Scan the records for the string "covered" and copy every line that holds it.
─── STUDY MATERIAL
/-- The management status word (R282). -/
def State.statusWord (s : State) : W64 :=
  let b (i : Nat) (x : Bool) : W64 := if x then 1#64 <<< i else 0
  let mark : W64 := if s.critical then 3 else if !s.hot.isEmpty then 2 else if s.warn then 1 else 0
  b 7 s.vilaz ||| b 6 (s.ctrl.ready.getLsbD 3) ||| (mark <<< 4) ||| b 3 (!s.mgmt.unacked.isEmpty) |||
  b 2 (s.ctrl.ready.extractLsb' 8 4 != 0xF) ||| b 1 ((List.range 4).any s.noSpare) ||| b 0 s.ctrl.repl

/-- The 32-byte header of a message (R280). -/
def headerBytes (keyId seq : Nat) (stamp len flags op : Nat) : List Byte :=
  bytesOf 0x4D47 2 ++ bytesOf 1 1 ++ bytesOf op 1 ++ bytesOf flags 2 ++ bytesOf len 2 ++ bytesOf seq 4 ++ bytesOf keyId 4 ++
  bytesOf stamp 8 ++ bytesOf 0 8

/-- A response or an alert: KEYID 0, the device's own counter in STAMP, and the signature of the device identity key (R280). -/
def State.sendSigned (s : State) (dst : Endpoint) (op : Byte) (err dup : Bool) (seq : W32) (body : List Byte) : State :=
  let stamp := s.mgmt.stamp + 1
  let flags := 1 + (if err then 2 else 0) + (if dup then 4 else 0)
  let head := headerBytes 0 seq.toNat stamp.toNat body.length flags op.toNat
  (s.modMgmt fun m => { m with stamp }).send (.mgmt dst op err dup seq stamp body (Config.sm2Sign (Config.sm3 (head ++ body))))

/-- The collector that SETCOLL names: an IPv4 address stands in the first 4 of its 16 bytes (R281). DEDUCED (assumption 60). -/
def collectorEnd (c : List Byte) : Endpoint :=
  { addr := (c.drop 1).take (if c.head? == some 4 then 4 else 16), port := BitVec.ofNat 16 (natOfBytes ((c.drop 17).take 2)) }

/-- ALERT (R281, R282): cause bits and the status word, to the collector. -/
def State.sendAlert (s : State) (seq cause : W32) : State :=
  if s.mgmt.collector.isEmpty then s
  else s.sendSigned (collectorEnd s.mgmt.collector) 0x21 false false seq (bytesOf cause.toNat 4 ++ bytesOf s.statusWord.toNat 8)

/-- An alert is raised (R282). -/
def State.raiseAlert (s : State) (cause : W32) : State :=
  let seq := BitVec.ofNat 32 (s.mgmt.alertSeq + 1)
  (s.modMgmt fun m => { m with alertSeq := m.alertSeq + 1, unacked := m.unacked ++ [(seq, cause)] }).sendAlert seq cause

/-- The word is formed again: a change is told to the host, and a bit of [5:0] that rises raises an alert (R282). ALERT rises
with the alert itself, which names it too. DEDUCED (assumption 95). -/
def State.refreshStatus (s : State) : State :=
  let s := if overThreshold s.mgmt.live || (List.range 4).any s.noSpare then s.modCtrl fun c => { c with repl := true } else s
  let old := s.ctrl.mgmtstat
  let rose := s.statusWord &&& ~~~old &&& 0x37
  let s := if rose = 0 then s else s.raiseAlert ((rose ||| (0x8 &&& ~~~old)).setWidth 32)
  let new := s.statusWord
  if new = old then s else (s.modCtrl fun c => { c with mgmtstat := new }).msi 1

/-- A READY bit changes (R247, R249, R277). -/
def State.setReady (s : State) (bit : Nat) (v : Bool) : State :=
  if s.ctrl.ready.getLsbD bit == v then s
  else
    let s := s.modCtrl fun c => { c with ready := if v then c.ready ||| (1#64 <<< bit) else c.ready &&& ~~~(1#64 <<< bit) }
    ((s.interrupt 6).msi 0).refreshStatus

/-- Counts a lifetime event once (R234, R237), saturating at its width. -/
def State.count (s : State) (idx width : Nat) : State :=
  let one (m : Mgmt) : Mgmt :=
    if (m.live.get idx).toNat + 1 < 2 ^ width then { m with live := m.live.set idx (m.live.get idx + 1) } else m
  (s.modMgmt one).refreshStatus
──────
─── STUDY MATERIAL
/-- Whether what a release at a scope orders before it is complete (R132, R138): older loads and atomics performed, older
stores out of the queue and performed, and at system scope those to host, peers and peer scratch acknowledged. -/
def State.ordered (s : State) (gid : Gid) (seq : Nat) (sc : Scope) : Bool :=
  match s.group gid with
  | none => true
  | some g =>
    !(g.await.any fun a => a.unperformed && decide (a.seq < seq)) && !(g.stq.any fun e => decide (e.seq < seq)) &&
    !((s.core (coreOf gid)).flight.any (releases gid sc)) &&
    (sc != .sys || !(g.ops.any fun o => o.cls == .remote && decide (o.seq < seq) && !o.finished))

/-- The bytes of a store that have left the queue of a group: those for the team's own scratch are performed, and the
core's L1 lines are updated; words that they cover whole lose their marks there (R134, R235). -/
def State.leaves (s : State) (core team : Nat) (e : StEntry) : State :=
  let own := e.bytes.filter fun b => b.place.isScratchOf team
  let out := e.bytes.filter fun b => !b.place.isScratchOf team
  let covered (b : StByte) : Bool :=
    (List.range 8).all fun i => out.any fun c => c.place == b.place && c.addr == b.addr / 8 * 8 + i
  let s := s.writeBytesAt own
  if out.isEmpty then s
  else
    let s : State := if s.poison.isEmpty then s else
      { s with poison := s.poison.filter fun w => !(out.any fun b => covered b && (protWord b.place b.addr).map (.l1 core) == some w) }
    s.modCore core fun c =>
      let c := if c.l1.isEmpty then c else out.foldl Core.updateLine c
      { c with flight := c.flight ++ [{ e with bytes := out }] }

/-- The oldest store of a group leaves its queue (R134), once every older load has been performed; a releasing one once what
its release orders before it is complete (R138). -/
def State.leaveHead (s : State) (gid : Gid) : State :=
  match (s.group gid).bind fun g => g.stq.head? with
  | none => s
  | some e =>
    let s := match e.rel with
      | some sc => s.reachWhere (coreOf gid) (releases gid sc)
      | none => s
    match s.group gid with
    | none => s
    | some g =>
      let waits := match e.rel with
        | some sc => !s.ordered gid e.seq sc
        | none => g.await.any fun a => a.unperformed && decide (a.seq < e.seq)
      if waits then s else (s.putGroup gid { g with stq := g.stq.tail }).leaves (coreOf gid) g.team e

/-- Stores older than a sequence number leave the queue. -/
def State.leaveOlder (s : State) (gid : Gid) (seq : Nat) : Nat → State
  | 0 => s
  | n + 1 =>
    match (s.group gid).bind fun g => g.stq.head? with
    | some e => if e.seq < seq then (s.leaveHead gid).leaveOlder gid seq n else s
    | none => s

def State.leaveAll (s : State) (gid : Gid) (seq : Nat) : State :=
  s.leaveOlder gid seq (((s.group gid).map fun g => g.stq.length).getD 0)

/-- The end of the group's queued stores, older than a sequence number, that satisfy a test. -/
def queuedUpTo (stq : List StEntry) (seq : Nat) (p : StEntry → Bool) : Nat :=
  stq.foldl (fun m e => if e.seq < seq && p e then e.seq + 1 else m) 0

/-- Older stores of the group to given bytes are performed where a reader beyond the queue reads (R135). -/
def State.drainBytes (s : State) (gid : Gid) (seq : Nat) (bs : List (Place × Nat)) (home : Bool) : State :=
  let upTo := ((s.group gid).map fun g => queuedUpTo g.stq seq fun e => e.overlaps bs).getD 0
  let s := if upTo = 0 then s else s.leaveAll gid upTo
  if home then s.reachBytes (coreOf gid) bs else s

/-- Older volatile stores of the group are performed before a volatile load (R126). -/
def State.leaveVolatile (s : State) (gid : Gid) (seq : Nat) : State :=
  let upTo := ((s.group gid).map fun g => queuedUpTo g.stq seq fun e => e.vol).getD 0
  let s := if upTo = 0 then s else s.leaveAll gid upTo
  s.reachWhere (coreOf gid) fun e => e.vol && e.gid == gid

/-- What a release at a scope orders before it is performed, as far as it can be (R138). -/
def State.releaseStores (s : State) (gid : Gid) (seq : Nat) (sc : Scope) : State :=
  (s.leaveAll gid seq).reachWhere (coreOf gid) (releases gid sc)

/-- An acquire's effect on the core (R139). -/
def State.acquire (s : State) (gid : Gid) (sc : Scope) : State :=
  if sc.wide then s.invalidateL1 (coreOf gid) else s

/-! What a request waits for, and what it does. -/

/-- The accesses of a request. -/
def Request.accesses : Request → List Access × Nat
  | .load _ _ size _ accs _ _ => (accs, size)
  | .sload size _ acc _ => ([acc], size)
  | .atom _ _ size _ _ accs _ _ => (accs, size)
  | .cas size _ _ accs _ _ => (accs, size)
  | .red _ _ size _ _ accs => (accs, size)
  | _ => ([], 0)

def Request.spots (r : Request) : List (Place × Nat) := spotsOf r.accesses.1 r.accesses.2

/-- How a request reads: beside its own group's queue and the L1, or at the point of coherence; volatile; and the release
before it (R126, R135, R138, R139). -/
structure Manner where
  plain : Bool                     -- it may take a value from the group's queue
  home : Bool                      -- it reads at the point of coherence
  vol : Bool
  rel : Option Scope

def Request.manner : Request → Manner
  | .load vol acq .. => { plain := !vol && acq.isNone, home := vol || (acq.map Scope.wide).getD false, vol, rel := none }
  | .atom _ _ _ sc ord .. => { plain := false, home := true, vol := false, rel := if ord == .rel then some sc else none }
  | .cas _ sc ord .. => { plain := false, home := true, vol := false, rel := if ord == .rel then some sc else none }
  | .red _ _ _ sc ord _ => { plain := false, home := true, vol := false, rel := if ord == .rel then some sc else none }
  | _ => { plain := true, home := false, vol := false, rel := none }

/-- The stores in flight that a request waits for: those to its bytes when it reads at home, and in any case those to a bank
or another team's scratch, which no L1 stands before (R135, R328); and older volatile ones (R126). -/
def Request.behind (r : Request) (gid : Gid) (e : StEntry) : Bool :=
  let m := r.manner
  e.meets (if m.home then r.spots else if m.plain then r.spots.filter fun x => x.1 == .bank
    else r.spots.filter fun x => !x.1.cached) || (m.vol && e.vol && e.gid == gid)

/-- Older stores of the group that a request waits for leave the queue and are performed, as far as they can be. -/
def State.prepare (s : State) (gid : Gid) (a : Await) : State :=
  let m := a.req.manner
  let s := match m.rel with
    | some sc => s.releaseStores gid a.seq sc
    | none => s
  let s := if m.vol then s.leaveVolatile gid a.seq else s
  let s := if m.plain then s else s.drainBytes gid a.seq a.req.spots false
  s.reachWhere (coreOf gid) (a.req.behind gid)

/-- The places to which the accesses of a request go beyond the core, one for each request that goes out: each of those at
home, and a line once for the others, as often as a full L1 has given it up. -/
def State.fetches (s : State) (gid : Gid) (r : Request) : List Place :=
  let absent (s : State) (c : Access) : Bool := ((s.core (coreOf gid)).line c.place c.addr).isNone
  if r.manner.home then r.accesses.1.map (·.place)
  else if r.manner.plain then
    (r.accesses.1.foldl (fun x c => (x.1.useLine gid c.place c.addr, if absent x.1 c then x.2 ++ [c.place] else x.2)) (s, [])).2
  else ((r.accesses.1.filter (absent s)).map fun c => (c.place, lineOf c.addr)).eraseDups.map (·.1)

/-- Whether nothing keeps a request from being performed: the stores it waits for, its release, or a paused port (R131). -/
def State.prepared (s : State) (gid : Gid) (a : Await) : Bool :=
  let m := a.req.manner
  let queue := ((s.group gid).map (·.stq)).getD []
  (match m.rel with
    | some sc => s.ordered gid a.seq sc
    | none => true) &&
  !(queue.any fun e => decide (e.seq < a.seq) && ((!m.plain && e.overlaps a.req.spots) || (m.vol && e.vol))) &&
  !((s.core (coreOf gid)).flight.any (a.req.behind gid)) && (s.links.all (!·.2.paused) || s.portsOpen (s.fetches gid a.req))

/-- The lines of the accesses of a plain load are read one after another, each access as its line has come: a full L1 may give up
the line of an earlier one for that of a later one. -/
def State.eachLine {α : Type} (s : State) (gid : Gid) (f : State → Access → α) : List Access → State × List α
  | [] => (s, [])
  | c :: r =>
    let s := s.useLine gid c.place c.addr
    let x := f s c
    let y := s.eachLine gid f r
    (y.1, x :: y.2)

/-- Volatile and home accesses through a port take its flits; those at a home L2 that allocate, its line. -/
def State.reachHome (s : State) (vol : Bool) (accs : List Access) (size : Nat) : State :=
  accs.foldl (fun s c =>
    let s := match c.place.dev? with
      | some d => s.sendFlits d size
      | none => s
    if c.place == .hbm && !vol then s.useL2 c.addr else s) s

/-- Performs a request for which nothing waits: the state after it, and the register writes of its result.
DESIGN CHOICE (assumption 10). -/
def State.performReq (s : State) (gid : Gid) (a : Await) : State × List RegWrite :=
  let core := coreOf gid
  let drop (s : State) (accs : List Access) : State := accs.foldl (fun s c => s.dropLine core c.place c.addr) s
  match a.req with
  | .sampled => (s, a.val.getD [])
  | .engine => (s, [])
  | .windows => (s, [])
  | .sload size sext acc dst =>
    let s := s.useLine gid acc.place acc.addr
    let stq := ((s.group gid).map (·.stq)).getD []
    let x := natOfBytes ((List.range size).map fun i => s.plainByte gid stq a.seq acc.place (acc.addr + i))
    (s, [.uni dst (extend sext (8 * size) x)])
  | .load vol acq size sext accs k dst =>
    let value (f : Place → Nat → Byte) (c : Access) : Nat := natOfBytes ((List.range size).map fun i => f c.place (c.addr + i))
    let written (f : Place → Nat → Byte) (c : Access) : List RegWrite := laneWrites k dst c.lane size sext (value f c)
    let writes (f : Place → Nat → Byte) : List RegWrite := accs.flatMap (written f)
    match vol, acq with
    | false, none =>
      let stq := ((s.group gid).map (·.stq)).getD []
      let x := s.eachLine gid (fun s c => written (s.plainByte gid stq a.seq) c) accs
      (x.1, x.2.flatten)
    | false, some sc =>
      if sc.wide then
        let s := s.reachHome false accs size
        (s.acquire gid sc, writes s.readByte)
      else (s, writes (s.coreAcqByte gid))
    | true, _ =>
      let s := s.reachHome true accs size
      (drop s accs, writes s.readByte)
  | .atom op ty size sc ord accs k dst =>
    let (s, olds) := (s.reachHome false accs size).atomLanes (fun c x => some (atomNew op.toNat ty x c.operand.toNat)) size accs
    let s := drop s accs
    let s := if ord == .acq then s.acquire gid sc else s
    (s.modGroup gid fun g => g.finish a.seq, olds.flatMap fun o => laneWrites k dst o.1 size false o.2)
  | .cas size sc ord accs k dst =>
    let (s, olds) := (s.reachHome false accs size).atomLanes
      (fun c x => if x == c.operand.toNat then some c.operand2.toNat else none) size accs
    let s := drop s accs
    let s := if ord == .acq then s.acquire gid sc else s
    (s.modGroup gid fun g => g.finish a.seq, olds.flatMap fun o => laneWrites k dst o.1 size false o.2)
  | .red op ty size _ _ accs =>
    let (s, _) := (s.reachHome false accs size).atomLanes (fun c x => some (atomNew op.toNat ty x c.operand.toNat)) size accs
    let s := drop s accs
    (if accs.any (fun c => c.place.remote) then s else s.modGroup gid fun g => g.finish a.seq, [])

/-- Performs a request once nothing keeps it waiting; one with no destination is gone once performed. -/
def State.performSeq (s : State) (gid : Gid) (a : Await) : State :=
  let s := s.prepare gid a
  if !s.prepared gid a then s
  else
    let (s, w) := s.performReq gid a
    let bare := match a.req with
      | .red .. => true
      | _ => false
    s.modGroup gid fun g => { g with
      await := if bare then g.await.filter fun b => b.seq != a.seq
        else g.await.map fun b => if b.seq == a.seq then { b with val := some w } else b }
──────
→ **TASK SOLUTION**
  let covered (b : StByte) : Bool :=
      { s with poison := s.poison.filter fun w => !(out.any fun b => covered b && (protWord b.place b.addr).map (.l1 core) == some w) }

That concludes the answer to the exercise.